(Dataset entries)
--------

-- ==== Sys2Proof/Machine/Control.lean ====
section
/-! DEFINITION. Class 0x3: transfers, calls, loops, waits, exit, pre-emption points and software traps (R191 to R201). -/

namespace Sys2Proof.Machine

/-! ### Transfers (R81, R87, R148, R192) -/

/-- A transfer to a target under R81. -/
def transfer (s s' : State) (tid : Nat) (target : Pc) : LaneRes :=
  if targetClear s tid target then .trap (badTarget target) else .jump s' target

/-- The state of a branch: the levels that do not hold its target pop (R148), which is progress (R156). -/
def branchPop (s : State) (tid : Nat) (target : Pc) : State :=
  let t := thr s tid
  let nest := popTo t.nest target
  if nest.length == t.nest.length then s else progress (modThr s tid fun t => { t with nest }) t.wg

/-- A branch to a target. -/
def branchTo (s : State) (tid : Nat) (target : Pc) : LaneRes := transfer s (branchPop s tid target) tid target

/-- The PC that a register's value names, none when R87 calls for BAD_TARGET. -/
def regTarget (v : Nat) : Option Pc := if 2 ^ 56 ≤ v || 4 < v % 64 then none else some (BitVec.ofNat 56 v)

/-- A transfer to the PC in operand A. -/
def viaRegister (s : State) (tid : Nat) (a : Src) (go : Pc → LaneRes) : LaneRes :=
  let v := srcN (thr s tid) a
  match regTarget v with
  | none => .trap (trapOf cBadTarget (some v))
  | some pc => go pc

/-- BRA (R192). -/
def execBra (o : Ops) (m : M3) (s : State) : Host.Outcome State Fault Refusal :=
  laneOp o [] (fun _ s tid => branchTo s tid (targetPc (insPc s tid) m.target)) s

/-- BRX (R192). -/
def execBrx (o : Ops) (_m : M3) (s : State) : Host.Outcome State Fault Refusal :=
  laneOp o [(o.a, .word)] (fun _ s tid => viaRegister s tid o.a (branchTo s tid)) s

/-! ### Calls (R149 to R151, R193) -/

/-- The bytes of a call frame. -/
def callFrame (t : Thread) (ret : Pc) : List Byte :=
  leBytes 8 ret.toNat ++ leBytes 8 t.nest.length ++ nestBytes t.nest ++ leBytes 16 0

/-- A call to a target: the frame at CFP.FRAME·128 − 128, an empty nest, and the transfer. DESIGN CHOICE: the frame's
PROTECTION comes before the check of the target's TARGET bit (log entry 66). -/
def callTo (s : State) (tid : Nat) (target : Pc) : LaneRes :=
  let t := thr s tid
  let f := t.cfp.toNat
  if f == 0 then .trap (trapOf cProtection none)
  else if carrelBytes < f * 128 then .trap (trapOf cProtection (some (f * 128 - 128)))
  else
    let s1 := storeBytes s (carrelLoc t.core (f * 128 - 128)) (callFrame t (nextSlot (insPc s tid)))
    transfer s (progress (modThr s1 tid fun t => { t with cfp := t.cfp - 1, nest := [] }) t.wg) tid target

/-- CALL (R193). -/
def execCall (o : Ops) (m : M3) (s : State) : Host.Outcome State Fault Refusal :=
  laneOp o [] (fun _ s tid => callTo s tid (targetPc (insPc s tid) m.target)) s

/-- CALLX (R193). -/
def execCallx (o : Ops) (_m : M3) (s : State) : Host.Outcome State Fault Refusal :=
  laneOp o [(o.a, .word)] (fun _ s tid => viaRegister s tid o.a (callTo s tid)) s

/-- What a call frame holds: none when R151 calls for ILLEGAL_FIELD. -/
def readFrame (bs : List Byte) : Option (Nat × List LoopLevel) :=
  let ret := leNat (bs.take 8)
  let depth := leNat ((bs.drop 8).take 8)
  if 2 ^ 56 ≤ ret || 8 ≤ depth || leNat (bs.drop 112) != 0 then none
  else (nestOf depth ((bs.drop 16).take 96)).map fun nest => (ret, nest)

/-- RET (R149, R151, R193). -/
def execRet (o : Ops) (_m : M3) (s : State) : Host.Outcome State Fault Refusal :=
  laneOp o [] (fun _ s tid =>
    let t := thr s tid
    let off := t.cfp.toNat * 128
    if carrelBytes < off + 128 then .trap (trapOf cProtection (some off))
    else if poisoned s (carrelLoc t.core off) 128 then .trap (trapOf cPoison (some off))
    else match readFrame (loadBytes s (carrelLoc t.core off) 128) with
      | none => .trap (trapOf cIllegalField none)
      | some (ret, nest) =>
        match regTarget ret with
        | none => .trap (trapOf cBadTarget (some ret))
        | some pc => transfer s (progress (modThr s tid fun t => { t with cfp := t.cfp + 1, nest }) t.wg) tid pc) s

/-! ### Loops (R147, R194, R196) -/

/-- LOOP (R194): a target before START is illegal at decode. -/
def execLoop (o : Ops) (m : M3) (s : State) : Host.Outcome State Fault Refusal :=
  laneOpWith (fun s tid => decide (targetPc (insPc s tid) m.target < nextSlot (insPc s tid))) o
    (fun _ _ => [(o.a, .word)]) (fun _ s tid =>
      let t := thr s tid
      let stop := targetPc (insPc s tid) m.target
      let count := srcN t o.a % 2 ^ 32
      if count == 0 then .jump s (nextSlot stop)
      else if 4 ≤ t.nest.length then .trap (trapOf cLoopDepth none)
      else .done (modThr s tid fun t =>
        { t with nest := ⟨nextSlot (insPc s tid), stop, BitVec.ofNat 32 count⟩ :: t.nest })) s

/-- LEXIT (R147, R196). -/
def execLexit (o : Ops) (_m : M3) (s : State) : Host.Outcome State Fault Refusal :=
  laneOp o [] (fun _ s tid =>
    let t := thr s tid
    match t.nest with
    | [] => .trap (trapOf cLoopDepth none)
    | l :: rest => .jump (progress (modThr s tid fun t => { t with nest := rest }) t.wg) (nextSlot l.stop)) s

/-- The level that LCNT names, 0 the innermost (R196). -/
def lcntLevel (m : M3) : Nat := bits m.var.toNat 1 0

/-- LCNT (R196). -/
def execLcnt (o : Ops) (m : M3) (s : State) : Host.Outcome State Fault Refusal :=
  laneOp o [] (fun _ s tid =>
    match (thr s tid).nest[lcntLevel m]? with
    | none => .trap (trapOf cLoopDepth none)
    | some l => .done (writeDst s tid o.d l.count.toNat)) s

/-- LCNT, set (R196): a count of 0 is taken as 1. -/
def execLcntSet (o : Ops) (m : M3) (s : State) : Host.Outcome State Fault Refusal :=
  laneOp o [(o.a, .word)] (fun _ s tid =>
    let t := thr s tid
    match t.nest[lcntLevel m]? with
    | none => .trap (trapOf cLoopDepth none)
    | some l =>
      let count := max 1 (srcN t o.a % 2 ^ 32)
      .done (modThr s tid fun t =>
        { t with nest := t.nest.set (lcntLevel m) { l with count := BitVec.ofNat 32 count } })) s

/-! ### Exit, yield, no operation (R90, R197, R199) -/

/-- EXIT (R197): the thread ends; inside a transaction it aborts with code 7. -/
def execExit (o : Ops) (_m : M3) (s : State) : Host.Outcome State Fault Refusal :=
  laneOp o [] (fun _ s tid =>
    if (txOf s tid).isSome then .done (txAbortBy s tid 7 0)
    else .done (progress (modThr s tid fun t => { clearLatches t with exited := true, pend := [] }) (thr s tid).wg)) s

/-- YIELD (R199). -/
def execYield (o : Ops) (_m : M3) (s : State) : Host.Outcome State Fault Refusal :=
  laneOp o [] (fun _ s tid => if (txOf s tid).isSome then .done (txAbortBy s tid 7 0) else .yield s) s

/-- NOP (R90). -/
def execNop (o : Ops) (_m : M3) (s : State) : Host.Outcome State Fault Refusal := laneOp o [] (fun _ s _ => .done s) s

/-! ### Waits (R198) -/

/-- WAIT .acc: B the header, or the copy ring when B is g0. -/
def execWaitAcc (o : Ops) (_m : M3) (s : State) : Host.Outcome State Fault Refusal :=
  laneOp o [(o.a, .word), (o.b, .word)] (fun _ s tid =>
    let t := thr s tid
    let own := o.b == .reg (.g 0)
    let a : Word := BitVec.ofNat 64 (srcN t o.a % 2 ^ 48)
    let b : Word := if own then 0 else srcWord t o.b
    if (txOf s tid).isSome then .done (txAbortBy s tid 7 0)
    else if b.toNat % 64 != 0 then .trap (trapOf cMisaligned (some b.toNat))
    else waitOn { code := 0, a, b, dst := .latchOnly, var := if own then 1 else 0 } (waitAccTest s tid own a b)) s

/-- WAIT .dep. -/
def execWaitDep (o : Ops) (_m : M3) (s : State) : Host.Outcome State Fault Refusal :=
  laneOp o [(o.a, .word), (o.b, .word)] (fun _ s tid =>
    let a := srcWord (thr s tid) o.a
    if (txOf s tid).isSome then .done (txAbortBy s tid 7 0)
    else if 2 ^ 14 ≤ a.toNat then .trap (trapOf cIllegalField none)
    else waitOn { code := 1, a, b := 0, dst := .latchOnly, var := 0 } (waitDepTest s a)) s

/-- WAIT .nbar. -/
def execWaitNbar (o : Ops) (_m : M3) (s : State) : Host.Outcome State Fault Refusal :=
  laneOp o [(o.a, .word), (o.b, .word)] (fun _ s tid =>
    let t := thr s tid
    let a := srcWord t o.a
    let b : Word := BitVec.ofNat 64 (srcN t o.b % 2 ^ 16)
    if (txOf s tid).isSome then .done (txAbortBy s tid 7 0)
    else if 2 ^ 4 ≤ a.toNat then .trap (trapOf cIllegalField none)
    else waitOn { code := 2, a, b, dst := .latchOnly, var := 0 } (waitNbarTest s tid a b)) s

/-! ### Pre-emption points and software traps (R200, R201) -/

/-- A quire of the matrix role at its PPOINT: it stops, and the tiles of the mask are saved (R130, R200). In deterministic mode
the whole workgroup stops at this one boundary (R264); where it has another quire of the role, which stands at no point of
its own, every tile is saved. DESIGN CHOICE: log entry 88. -/
def pointReached (w : Workgroup) (q : Nat) (mask : BitVec 24) : Workgroup :=
  if w.det then
    { w with atPoint := List.range w.roles.length
             live := if (w.roles.filter (· == .matrix)).length == 1 then w.live ||| mask else BitVec.allOnes 24 }
  else { w with atPoint := w.atPoint ++ [q], live := w.live ||| mask }

/-- PPOINT (R200): with a pre-emption pending, a quire of the matrix role stops after it. -/
def execPpoint (o : Ops) (m : M3) (s : State) : Host.Outcome State Fault Refusal :=
  laneOp o [] (fun _ s tid =>
    let w := wgOf s (tidWg tid)
    if w.roles.getD (tidQuire tid) .general == .matrix && w.preempt && !w.atPoint.contains (tidQuire tid) then
      .yield (modWg s (tidWg tid) fun w => pointReached w (tidQuire tid) m.target)
    else .done s) s

/-- A software trap with a code: the handler resumes at the slot after the instruction (R201). -/
def softTrap (cause : BitVec 8) (m : M3) (s : State) (tid : Nat) : LaneRes :=
  .trap { trapOf cause (some m.target.toNat) with pc := some (nextSlot (insPc s tid)) }

/-- TRAP (R201). -/
def execTrap (o : Ops) (m : M3) (s : State) : Host.Outcome State Fault Refusal :=
  laneOp o [] (fun _ s tid => softTrap cSoftware m s tid) s

/-- BKPT (R201). -/
def execBkpt (o : Ops) (m : M3) (s : State) : Host.Outcome State Fault Refusal :=
  laneOp o [] (fun _ s tid => softTrap cBreakpoint m s tid) s

end Sys2Proof.Machine
end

--------

• [PROBLEM DESCRIPTION] Each line that includes the string "callTo" should be copied from the data.

• [RESULT FOR THIS TASK]
def callTo (s : State) (tid : Nat) (target : Pc) : LaneRes :=
  laneOp o [] (fun _ s tid => callTo s tid (targetPc (insPc s tid) m.target)) s
  laneOp o [(o.a, .word)] (fun _ s tid => viaRegister s tid o.a (callTo s tid)) s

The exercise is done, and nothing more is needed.